Разлука – маленькая смерть.
Я просидел неподвижно может пять минут, а может час. Время уже не играло никакой роли, и прошлое отплыло в область безмолвия. Я успокаивал себя и, даже, находил «нужные» слова, что, мол, я - ветеран, что демобилизованный воин, что возвращаюсь домой с войны, честно выполнив долг. Но одно - сказать об этом прилюдно, а другое - самому себе.
Но почему же, так неприкаянно одиноко?! Почему чувство безымянной вины гложет меня? За что? Зато то, что я все растерял сам? Самое страшное, что хоть обкричись, хоть оббегай вокруг, ничего и никого не найдешь. Вокруг роятся маленькие и соблазнительные мыслишки: «А, что, если и в правду побежать по аллее, вдруг я увижу там дом Кая, самого Кая и второй этаж с заветными дверями».
Я взялся за поручни кресла. Я даже представил, как побегу, под горку, к заветному повороту. Но оскальзываюсь и падаю в липкую грязь, на еле заметной лесной тропинке.
«Зачем? Что я скажу, когда все сказано?»
«Возьми себя в руки. Ты все-таки рыцарь, - дотронулся я до кирасы. – Хватит роптать. Добро, что Агнесс не видит твоей слабости и не слышит твой лепет». - «А я не ропщу. Я грущу», -говорю я сам себе.
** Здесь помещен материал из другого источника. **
theorem countHit_lines (i : Nat) (s : State) : (countHit i s).lines = s.lines := onCounts_lines ..

theorem forward_safe (dir : Direction) (f : Frame) (s : State) : Safe s (forward dir f s) := by
  cases dir
  · exact offerDown_safe ..
  · exact .ite (fun _ => .refl s) fun released => offerForwarded_safe _ _ (Bool.eq_false_iff.mpr released)

/-- An answer goes upstream only to a request from the computer, which comes with PC_RST# released (R82, R100). -/
theorem answer_safe (entry index : Nat) (dir : Direction) (f : Frame) {s : State} (hr : dir = .down → s.lines.pcRst = false) :
    Safe s (answer entry index dir f s) := by
  unfold answer
  cases dir
  · exact Safe.after (countSpecialIf_safe ..) (offerForwarded_safe _ _ (hr rfl))
  · exact Safe.after (countSpecialIf_safe ..) (offerDown_safe ..)

theorem heartbeatAction_safe (i : Nat) (d : PassDef) (f : Frame) {s : State} (hp : s.powered = true) (hr : s.lines.pcRst = false) :
    Safe s (heartbeatAction i d f s) := by
  unfold heartbeatAction
  have offered := Safe.after (sendNotice_safe _) (Safe.after (countSpecialIf_safe
    ((offerHeartbeat (.entry i) (offerToken d f) s).2 == some false) i _) (offerHeartbeat_safe (.entry i) (offerToken d f) hp hr))
  exact .ite (fun _ => offered.trans (forward_safe ..)) fun _ => offered

/-- What the backlight record takes from a computer's level frame, before the frame joins the queue (R67). -/
theorem takeLevel_safe (s : State) (l : Nat) (c : Bool) (t : Option Frame) (o : Option Nat) :
    Safe s { s with bud.back.lReq := l, bud.back.clamped := c, bud.back.template := t, bud.back.levelOffset := o } := .of rfl

theorem forwardLevel_safe (s : State) (l : Nat) (r : Bool) : Safe s { s with bud.back.lFwd := l, bud.back.resend := r } := .of rfl

theorem computerLevel_safe (f : Frame) (offset : Nat) (s : State) : Safe s (computerLevel f offset s).1 := by
  unfold computerLevel
  refine Safe.after (judgeUnenforced_safe _) ?_
  exact .ite
    (fun _ => Safe.after (forwardLevel_safe ..) (Safe.after (offerDown_safe ..) (Safe.after (takeLevel_safe ..) (supersede_safe s))))
    fun _ => Safe.after (setResend_safe ..) (Safe.after (offerDown_safe ..) (Safe.after (takeLevel_safe ..) (supersede_safe s)))

theorem clampAction_safe (i : Nat) (d : PassDef) (f : Frame) (s : State) : Safe s (clampAction i d f s) :=
  .ite (fun _ => Safe.after (countSpecialIf_safe ..) (computerLevel_safe ..)) fun _ => onCounts_safe ..

theorem performAction_safe (i : Nat) (d : PassDef) (dir : Direction) (f : Frame) {s : State} (hp : s.powered = true)
    (hr : dir = .down → s.lines.pcRst = false) : Safe s (performAction i d dir f s) := by
  unfold performAction
  cases d.action
  case forward => exact forward_safe ..
  case drop => exact .refl s
  case answer => exact answer_safe _ _ _ _ hr
  case heartbeat =>
    cases dir
    · exact heartbeatAction_safe _ _ _ hp (hr rfl)
    · exact .refl s
  case clampLevel =>
    cases dir
    · exact clampAction_safe ..
    · exact .refl s

theorem passFrame_safe (dir : Direction) (f : Frame) {s : State} (hp : s.powered = true) (hr : dir = .down → s.lines.pcRst = false) :
    Safe s (passFrame dir f s) := by
  unfold passFrame
  split
  · exact Safe.afterOn hp (fun hp => performAction_safe _ _ _ _ hp fun down => by rw [countHit_lines]; exact hr down)
      (countHit_safe _ s)
  · cases defaultAction dir s
    · exact forward_safe ..
    · exact .refl s

/-! ## The receivers (R78, R79, R82, R84) -/

theorem handOver_safe {act : Bool → State → State} (safe : ∀ armed, CommandSafe (act armed)) {s : State} (hp : s.powered = true)
    (hr : s.lines.pcRst = false) : Safe s (handOver act s) :=
  .ite (fun room => (clearArm_safe s).trans (safe _ _ ⟨hp, hr, room⟩)) fun _ =>
    (Safe.after (raise_safe ..) (countOn_safe .c _ s)).settled

theorem commandArrives_safe {act : Bool → State → State} (safe : ∀ armed, CommandSafe (act armed)) {s : State} (hp : s.powered = true) :
    Safe s (commandArrives act s) :=
  (countOn_safe .c _ s).trans <| .ite (fun _ => discardInReset_safe _) fun released =>
    handOver_safe safe hp (Bool.eq_false_iff.mpr released)

theorem routeC_safe (f : Frame) {s : State} (hp : s.powered = true) : Safe s (routeC f s) := by
  unfold routeC commandFrame
  refine .ite (fun _ => discardInReset_safe s) fun released => .ite (fun _ => countOn_safe ..) fun _ => .ite (fun _ => ?_) fun _ =>
    .ite (fun _ => ?_) fun _ => countOn_safe ..
  · exact .ite (fun _ => handOver_safe (act := runCommand f.cls f.payload) (runCommand_safe f.cls f.payload) hp (Bool.eq_false_iff.mpr released)) fun _ => countOn_safe ..
  · exact (passFrame_safe .down f hp fun _ => Bool.eq_false_iff.mpr released).settled

theorem routeB_safe (f : Frame) {s : State} (hp : s.powered = true) : Safe s (routeB f s) := by
  unfold routeB
  exact .ite (fun _ => countOn_safe ..) fun _ => .ite (fun _ => (passFrame_safe .up f hp fun h => Direction.noConfusion h).settled) fun _ => countOn_safe ..

theorem goodFrame_safe (p : PortId) (f : Frame) {s : State} (hp : s.powered = true) : Safe s (goodFrame p f s) := by
  cases p
  · exact (countOn_safe .c _ s).trans (routeC_safe f hp)
  · exact (countOn_safe .b _ s).trans (routeB_safe f hp)

theorem examine_safe (p : PortId) (fuel : Nat) : ∀ (l : List Byte) {s : State}, s.powered = true → Safe s (examine p fuel l s).2 := by
  induction fuel with
  | zero => exact fun _ s _ => .refl s
  | succ fuel ih =>
    intro l s hp
    have counted (f : Counters → Counters) (l : List Byte) : Safe s (examine p fuel l (countOn p f s)).2 :=
      (countOn_safe p f s).trans (ih l ((countOn_safe p f s).powered.trans hp))
    unfold examine
    simp only
    split
    · exact .refl s
    · split
      · exact counted ..
      · split
        · exact .refl s
        · split
          · exact (goodFrame_safe p _ hp).trans (ih _ ((goodFrame_safe p _ hp).powered.trans hp))
          · exact counted ..

theorem receive_safe (p : PortId) (l : List Byte) {s : State} (hp : s.powered = true) : Safe s (receive p l s) :=
  (examine_safe p l.length l hp).trans (setPort_safe p rfl)

/-! ## The transmitters (R76, R85, R87) -/

/-- The arbiter takes one frame out of the queue (R85). -/
theorem takeByRank_sublist {l rest : List UpFrame} {f : UpFrame} (h : takeByRank l = some (f, rest)) : rest.Sublist l := by
  induction l generalizing f rest with
  | nil => exact absurd h (by simp [takeByRank])
  | cons x l ih =>
    unfold takeByRank at h
    split at h
    · simp only [Option.some.injEq, Prod.mk.injEq] at h
      exact h.2 ▸ List.sublist_cons_self x l
    next g others taken =>
      split at h
      · simp only [Option.some.injEq, Prod.mk.injEq] at h
        exact h.2 ▸ (ih taken).cons_cons x
      · simp only [Option.some.injEq, Prod.mk.injEq] at h
        exact h.2 ▸ List.sublist_cons_self x l

theorem startFrame_safe (p : PortId) (s : State) : Safe s (startFrame p s) := by
  unfold startFrame
  refine .ite (fun _ => ?_) fun _ => .refl s
  cases p
  · simp only
    split
    · exact .refl s
    next f rest taken =>
      exact Safe.settled <| (putSending_safe .c f.frame s).trans (setUp_safe_of_sublist (takeByRank_sublist taken))
  · simp only
    split
    · exact .refl s
    next f rest head =>
      refine (putSending_safe .b f.frame s).trans (setDown_safe_of_sublist ?_)
      exact (head ▸ List.sublist_cons_self f rest : rest.Sublist s.link.down)

theorem rdyChanges_safe (p : PortId) (s : State) : Safe s (rdyChanges p s) :=
  Safe.after (startFrame_safe ..) <| Safe.after (syncStall_safe ..) <| .ite (fun _ => unstall_safe p s) fun _ => .refl s

/-! ## The channels (chapter 3) -/

theorem syncHeater_safe (h : HeaterId) (s : State) : Safe s (syncHeater h s) := by cases h <;> exact .of rfl

theorem syncFan_safe (s : State) : Safe s (syncFan s) := .of rfl

/-- A channel that enters LOCKED_OFF is off (R48). -/
theorem lockOff_safe (c : ChannelId) (s : State) : Safe s (lockOff c s) := by
  cases c
  · refine .of_power rfl ?_
    rintro ⟨htot, -, rest⟩
    exact ⟨htot, ⟨Nat.zero_le _, Nat.zero_le _, rfl, fun _ => rfl, fun _ => ⟨rfl, fun h => nomatch h⟩, fun _ => rfl⟩, rest⟩
  · refine .of_power rfl ?_
    rintro ⟨htot, h0, -, rest⟩
    exact ⟨htot, h0, ⟨Nat.zero_le _, Nat.zero_le _, rfl, fun _ => rfl, fun _ => ⟨rfl, fun h => nomatch h⟩, fun _ => rfl⟩, rest⟩
  · refine .of_power rfl ?_
    rintro ⟨htot, h0, h1, -⟩
    exact ⟨htot, h0, h1, Nat.zero_le _, Nat.zero_le _, fun _ => rfl⟩

theorem tripChannel_safe (c : ChannelId) (s : State) : Safe s (tripChannel c s) := by
  have flagged := Safe.after (flagCondition_safe c overcurrentBit _) (setChannel_safe c (s := s)
    (x := { channelOf c s with holdOff := true, trips := youngTrips s.clock.now (channelOf c s).trips ++ [s.clock.now] }) rfl rfl)
  exact Safe.after (syncSwitches_safe _) (.ite (fun _ => flagged.trans (lockOff_safe ..)) fun _ => flagged)

theorem ageTrips_safe (c : ChannelId) (s : State) : Safe s (ageTrips c s) := by
  unfold ageTrips
  simp only
  split <;> exact setChannel_safe c rfl rfl

theorem clearHeaterCondition_safe (h : HeaterId) (bit : BitVec 3) (s : State) : Safe s (clearHeaterCondition h bit s) :=
  setChannel_safe _ rfl rfl

/-- The fan record replaced by one of the same duty and state. -/
theorem setFan_safe {x : Fan} {s : State} (ha : x.ch.applied = s.chan.fan.ch.applied) (hst : x.ch.state = s.chan.fan.ch.state) :
    Safe s { s with chan.fan := x } :=
  .of_power rfl (powerInBudget_of_view rfl (by simp only [powerView, ha, hst]))

theorem tachPulses_safe (s : State) : Safe s (tachPulses s) := by
  unfold tachPulses
  simp only
  split
  · exact .of rfl
  · refine Safe.after (syncFan_safe _) (setFan_safe ?_ ?_) <;> simp only <;> split <;> rfl

theorem stallFound_safe (s : State) : Safe s (stallFound s) :=
  Safe.after (raiseIf_safe ..) (Safe.after (sendNotice_safe _) (flagCondition_safe ..))

theorem setComparator_safe (c : ChannelId) (k : Comparator) (r : Bool) (s : State) : Safe s (setComparator c k r s) := by
  cases c
  · exact .of rfl
  · exact .of rfl
  · cases k <;> exact .of rfl

theorem syncChannel_safe (c : ChannelId) (s : State) : Safe s (syncChannel c s) := by
  cases c
  · exact syncHeater_safe .h0 s
  · exact syncHeater_safe .h1 s
  · exact syncFan_safe s

theorem beginPeriod_safe (s : State) : Safe s (beginPeriod s) := .of rfl

theorem inhibitHeaters_safe (s : State) : Safe s (inhibitHeaters s) := .allocated _ rfl (settingsInRange_of_view rfl)

theorem releaseHeaters_safe (s : State) : Safe s (releaseHeaters s) := .allocated _ rfl (settingsInRange_of_view rfl)

/-! ## The sample (chapter 2) -/

theorem convert_inWindow (r : RawCode) (trim : Int) : inWindow (convert r trim) = true := by
  unfold inWindow within convert
  rw [Bool.and_eq_true, decide_eq_true_eq, decide_eq_true_eq]
  omega

theorem filterStep_inWindow {f t : Int} (hf : inWindow f = true) (ht : inWindow t = true) : inWindow (filterStep f t) = true := by
  simp only [inWindow, within, Bool.and_eq_true, decide_eq_true_eq] at hf ht ⊢
  rcases lt_trichotomy f t with rising | rfl | falling
  · have := filterStep_le_of_lt rising
    have := filterStep_of_lt rising
    omega
  · rwa [filterStep_self]
  · have := le_filterStep_of_gt falling
    have := filterStep_of_gt falling
    omega

theorem failSensor_sound {x : Sensor} (h : x.sound) : (failSensor x).sound := by
  obtain ⟨-, -, hf, hr, -, -, -⟩ := h
  exact ⟨le_rfl, Nat.zero_lt_succ _, hf, hr, fun h => SensorState.noConfusion h, fun h => SensorState.noConfusion h, by simp [failSensor]⟩

theorem validSensor_sound {t : Int} (ht : inWindow t = true) (x : Sensor) : (validSensor t x).sound := by
  simp [Sensor.sound, validSensor, ht]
Налив себе золотого муската, я выпил половину бокала, отломил кусочек шоколада, рассосал его. Потом задумчиво прикурил сигарету, но так и остался сидеть неподвижно, засмотревшись на красные пятна на столе, пока огонек сгоревшей сигареты не стал жечь пальцы.
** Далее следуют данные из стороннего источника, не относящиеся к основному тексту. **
-- ==== Sys2Proof/Syntax.lean ====
section
/-! DEFINITION. The commands of the FD4800: one constructor of `Instr` for each row of spec/opcode_table.json,
in the table's order, and the types of their operands. Every command carries `dt`, the nanoseconds of device
time that pass since the command before it. -/

namespace Sys2Proof

/-- The five ports of the shuttle (R225). -/
inductive Port
  | bh0 | bh1 | plk | mesh | cpu
  deriving DecidableEq, Repr

/-- The number of a port in the register maps (R239, R261). -/
def Port.num : Port → Nat
  | .bh0 => 0
  | .bh1 => 1
  | .plk => 2
  | .mesh => 3
  | .cpu => 4

/-- The firmware phases that have a deadline (R82, R84). -/
inductive TickPhase
  | drain | sched | txprep
  deriving DecidableEq, Repr

/-- What the SFDP table of the flash declares (R36). -/
structure Sfdp where
  present : Bool
  /-- JESD216 revision B or later. -/
  revB : Bool
  fast114 : Bool
  fast144 : Bool
  fourByte : Bool
  sizeMiB : Nat
  deriving DecidableEq, Repr

/-- What reading a reel gives: the header's fields (R325) and the outcomes of the checks over its octets
(HCRC, zero octets of the header and the head, the signature, the blocks' CRCs and manifest hashes), with the
octets measured under R318 standing by their SHA-384. -/
structure Reel where
  magic : BitVec 32
  format : BitVec 16
  kind : BitVec 8
  keyid : BitVec 8
  target : BitVec 32
  nblk : Nat
  svn : Nat
  version : Nat
  size : Nat
  build : Nat
  zeros : Bool
  hcrcOk : Bool
  headZeros : Bool
  sigOk : Bool
  blocksOk : Bool
  digest : BitVec 384
  deriving DecidableEq, Repr

/-- One row of a self-test run at start (R368): the block's number and its 2-bit code. -/
structure SelfTest where
  block : Nat
  code : BitVec 2
  deriving DecidableEq, Repr

/-- How a PTP message came (R71): UDP over IPv6 to FF02::181 or, `global_`, to FF0E::181; the IEEE 802.3 transport; UDP over
IPv4. -/
inductive PtpVia
  | udp6 (global_ : Bool) | ieee8023 | udp4
  deriving DecidableEq, Repr

/-- What R71 does not support and a PTP message may show: the peer-to-peer delay mechanism, unicast negotiation, the
authentication TLV, an alternate timescale. -/
inductive PtpExtra
  | none | peerDelay | unicast | authTlv | altTimescale
  deriving DecidableEq, Repr

/-- A received Sync with its Follow_Up where needed (R67, R71): `t1` is the master's time of departure with its
corrections, in ns; `usable` says that the Follow_Up a two-step Sync needs arrived. -/
structure PtpSync where
  domain : Nat
  via : PtpVia
  extra : PtpExtra
  logInterval : Int
  clockId : Nat
  t1 : Nat
  usable : Bool
  deriving DecidableEq, Repr

/-- A received Announce with the dataset that the BMCA compares (R67, R71). -/
structure PtpAnnounce where
  domain : Nat
  via : PtpVia
  extra : PtpExtra
  logInterval : Int
  clockId : Nat
  priority1 : Nat
  clockClass : Nat
  accuracy : Nat
  variance : Nat
  priority2 : Nat
  stepsRemoved : Nat
  ptpTimescale : Bool
  deriving DecidableEq, Repr

/-- A received Delay_Resp (R71, R72): `t4` is the master's receive time, in ns. -/
structure PtpDelayResp where
  domain : Nat
  via : PtpVia
  extra : PtpExtra
  clockId : Nat
  logMinDelayReq : Int
  t4 : Nat
  deriving DecidableEq, Repr

/-- The timed steps of a transmission's start (R105). -/
inductive TxStep
  | blank | powerUp | bias | trsw | ramp
  deriving DecidableEq, Repr

/-- The timed steps after a transmission's end (R106). -/
inductive TxRelease
  | trsw | bias | rx
  deriving DecidableEq, Repr

/-- The calibration kinds of R110. -/
inductive CalKind
  | txsyn | rxlo | rxdc | rxiq | rxgain | txiq
  deriving DecidableEq, Repr

/-- One run's measurement of one kind (R110), in the units the tolerances are compared in: the VCO band code,
then up to three values, then the receive gain steps. TXSYN: v1 loop gain. RXLO: v1 lock frequency, 0.001 ppm.
RXDC: v1, v2 the I and Q offsets, 0.01 % of full scale. RXIQ: v1 phase, 0.01°; v2 gain, 0.001 dB. TXIQ: as RXIQ
with v3 leakage, 0.001 dB. RXGAIN: steps, 0.001 dB. -/
structure CalMeas where
  band : Nat
  v1 : Int
  v2 : Int
  v3 : Int
  steps : List Int
  deriving DecidableEq, Repr

/-- The two runs of a pair for one kind (R109). -/
structure CalPair where
  kind : CalKind
  first : CalMeas
  second : CalMeas
  deriving DecidableEq, Repr

/-- What the PHR or the native header of a frame says, as received (R131, R132, R134). -/
inductive RxHeader
  | sunFsk (modeSwitch fcs2 : Bool) (len : Nat)
  | oqpsk (len : Nat)
  | native (octets : List Byte)
  deriving DecidableEq, Repr

/-- What a frame carries for the firmware (R170). -/
inductive UpKind
  /-- a data frame whose payload is the IPv6 packet given with it -/
  | data
  /-- a DIO of another RPL router, consistent with this root's DODAG (R169) -/
  | dio
  /-- the acknowledgement of the downlink record with this hash -/
  | ack (hash : Nat)
  deriving DecidableEq, Repr

/-- An IPv6 packet or another Ethernet frame as the shuttle sees it (R225, R226, R229). `len` is L of R226 in
octets; `ptp` and `plink` mark the Ethertypes of R225 step 1. -/
structure Packet where
  ipv6 : Bool
  ptp : Bool
  plink : Bool
  src : BitVec 128
  dst : BitVec 128
  dscp : BitVec 6
  ecn : BitVec 2
  flow : BitVec 20
  nextHdr : BitVec 8
  sport : BitVec 16
  dport : BitVec 16
  frag : Bool
  hop : Nat
  /-- octets of the IPv6 packet, for the MTU check -/
  ipLen : Nat
  len : Nat
  poison : Bool
  /-- what the IPv6 packet carries: after the UDP header for UDP, after the IPv6 header otherwise -/
  data : List Byte := []
  deriving DecidableEq, Repr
Ветер сорвал один конец тента, и тот, хлопая, затрепетал. Белая скатерть с дальнего пустого конца приподнялась и, поигрывая фалдами, попыталась накрыть посуду.
Ветер шуршал в листве, как когда-то в кроне Тырвика. Я слушал мерный шелест и явно видел воспоминания. Они проплывали передо мной и таяли в низком небе.
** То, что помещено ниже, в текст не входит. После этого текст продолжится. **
-- ==== Sys2Proof/Machine/Base.lean ====
section
/-! DEFINITION. Sparse tables in canonical form, register fields, octets most significant first (R6), signed fields,
and the CRC-32C of R45: the plain helpers the operations and meanings are written with. -/

namespace Sys2Proof.Machine

/-! ## Sparse tables -/

/-- The value at key `k`. -/
def kfind {α : Type} (m : KMap α) (k : Nat) : Option α :=
  match m with
  | [] => none
  | (j, v) :: r => if j = k then some v else kfind r k

/-- The value at key `k`, or `d` where the key is not listed. -/
def kgetD {α : Type} (m : KMap α) (k : Nat) (d : α) : α := (kfind m k).getD d

/-- Sets key `k`, keeping the keys rising. -/
def kput {α : Type} (m : KMap α) (k : Nat) (v : α) : KMap α :=
  match m with
  | [] => [(k, v)]
  | (j, w) :: r => if k < j then (k, v) :: (j, w) :: r else if j = k then (k, v) :: r else (j, w) :: kput r k v

/-- Removes key `k`. -/
def kdel {α : Type} (m : KMap α) (k : Nat) : KMap α := m.filter (fun p => p.1 != k)

/-- Sets key `k`, an entry equal to the default `d` being left out (the canonical form). -/
def ksetD {α : Type} [DecidableEq α] (m : KMap α) (k : Nat) (v d : α) : KMap α :=
  if v = d then kdel m k else kput m k v

/-- Changes the value at `k`, taken as `d` where it is not listed. -/
def kmod {α : Type} (m : KMap α) (k : Nat) (d : α) (f : α → α) : KMap α := kput m k (f (kgetD m k d))

/-- Changes the value at `k` where it is listed. -/
def kadj {α : Type} (m : KMap α) (k : Nat) (f : α → α) : KMap α :=
  match kfind m k with
  | some v => kput m k (f v)
  | none => m

/-- Maps every value. -/
def kmap {α : Type} (m : KMap α) (f : Nat → α → α) : KMap α := m.map (fun p => (p.1, f p.1 p.2))

/-- Every key is at least `lo` and keys strictly rise. -/
def ksortedFrom {α : Type} (lo : Nat) : KMap α → Bool
  | [] => true
  | (j, _) :: r => decide (lo ≤ j) && ksortedFrom (j + 1) r

/-- The canonical form of a sparse table: keys strictly rising. -/
def ksorted {α : Type} (m : KMap α) : Bool := ksortedFrom 0 m

/-! ## Fields of words -/

/-- Bits [hi:lo] of a register. -/
def fld (w : Word) (hi lo : Nat) : Nat := (w.toNat >>> lo) % 2 ^ (hi + 1 - lo)

/-- Bit `i` of a register. -/
def bit (w : Word) (i : Nat) : Bool := w.getLsbD i

/-- A flag as a number. -/
def b2n (b : Bool) : Nat := if b then 1 else 0

/-- A register built from fields: pairs of the low bit and the value. -/
def pack (l : List (Nat × Nat)) : Word := BitVec.ofNat 32 (l.foldl (fun a p => a + p.2 * 2 ^ p.1) 0)

/-- A number that sticks at `top`. -/
def sat (top n : Nat) : Nat := min top n

/-- One more, sticking at 0xFFFF_FFFF. -/
def inc32 (n : Nat) : Nat := sat 0xFFFFFFFF (n + 1)

/-- `k` more, sticking at 0xFFFF_FFFF. -/
def add32 (n k : Nat) : Nat := sat 0xFFFFFFFF (n + k)

/-- An integer in two's complement of `n` bits. -/
def toTwos (n : Nat) (i : Int) : Nat := (i % (2 ^ n : Nat)).toNat

/-- The integer a two's complement field of `n` bits holds. -/
def ofTwos (n : Nat) (v : Nat) : Int := if v < 2 ^ (n - 1) then (v : Int) else (v : Int) - (2 ^ n : Nat)

/-- An integer held within ±`m`. -/
def clampInt (m : Int) (i : Int) : Int := max (-m) (min m i)

/-! ## Octets -/

/-- `n` octets of a number, most significant first (R6). -/
def octets (n v : Nat) : List Byte :=
  match n with
  | 0 => []
  | k + 1 => BitVec.ofNat 8 (v >>> (8 * k)) :: octets k v

/-- The number that octets hold, most significant first (R6). -/
def natOf (l : List Byte) : Nat := l.foldl (fun a b => a * 256 + b.toNat) 0

/-- `n` octets at offset `off`. -/
def slice (l : List Byte) (off n : Nat) : List Byte := (l.drop off).take n

/-- The number in `n` octets at offset `off`. -/
def natAt (l : List Byte) (off n : Nat) : Nat := natOf (slice l off n)

/-- Octets padded with zeros or cut to `n`. -/
def fitTo (n : Nat) (l : List Byte) : List Byte := (l ++ List.replicate (n - l.length) 0).take n

/-- One bit step of the reflected CRC-32C. -/
def crcBit (c : BitVec 32) : BitVec 32 :=
  if c.getLsbD 0 then (c >>> 1) ^^^ 0x82F63B78 else c >>> 1

/-- One octet step of CRC-32C. -/
def crcOctet (c : BitVec 32) (b : Byte) : BitVec 32 :=
  let x := c ^^^ b.setWidth 32
  crcBit (crcBit (crcBit (crcBit (crcBit (crcBit (crcBit (crcBit x)))))))

/-- CRC-32C (R45): the Castagnoli polynomial, bits reflected, all ones before and after. -/
def crc32c (l : List Byte) : BitVec 32 := l.foldl crcOctet 0xFFFFFFFF ^^^ 0xFFFFFFFF

/-- Whether a list holds no value twice. -/
def noRepeats {α : Type} [DecidableEq α] : List α → Bool
  | [] => true
  | x :: r => !(r.contains x) && noRepeats r

end Sys2Proof.Machine
end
Мой мир рушился, распадался, тускнел.
«Как-то легко мы расстались, - думалось мне, - не дослушал, не досказал, не обратил внимания».
Одиночество приходит вместе с тревогой, делает тебя обнажено – незащищенным. И скребет, и черпает до дна, грубо, больно, как совковой лопатой.
Потерь больше, чем приобретений: Агнесс, Тырвик, Кай, Гор, Раск, - все ушли. Все. Кто куда, кто зачем. Кто как. Надо бы навестить Кукурузный народ. Завтра будет поздно! Но, зачем множить печали?
Одиночество. Как я раньше не замечал, что это больно? Зараза какая-та. Холодно. Зябну. Закурил. Отвлекает. Глоток вина. Греет, но тепло – не то. И хоть огонек сигареты не согрел, на время сосредоточил.
Одиночество – пытка пустотой. Одиночество - мятеж слабостей. Я стукнул кулаком по столу, бокал подпрыгнул, но устоял.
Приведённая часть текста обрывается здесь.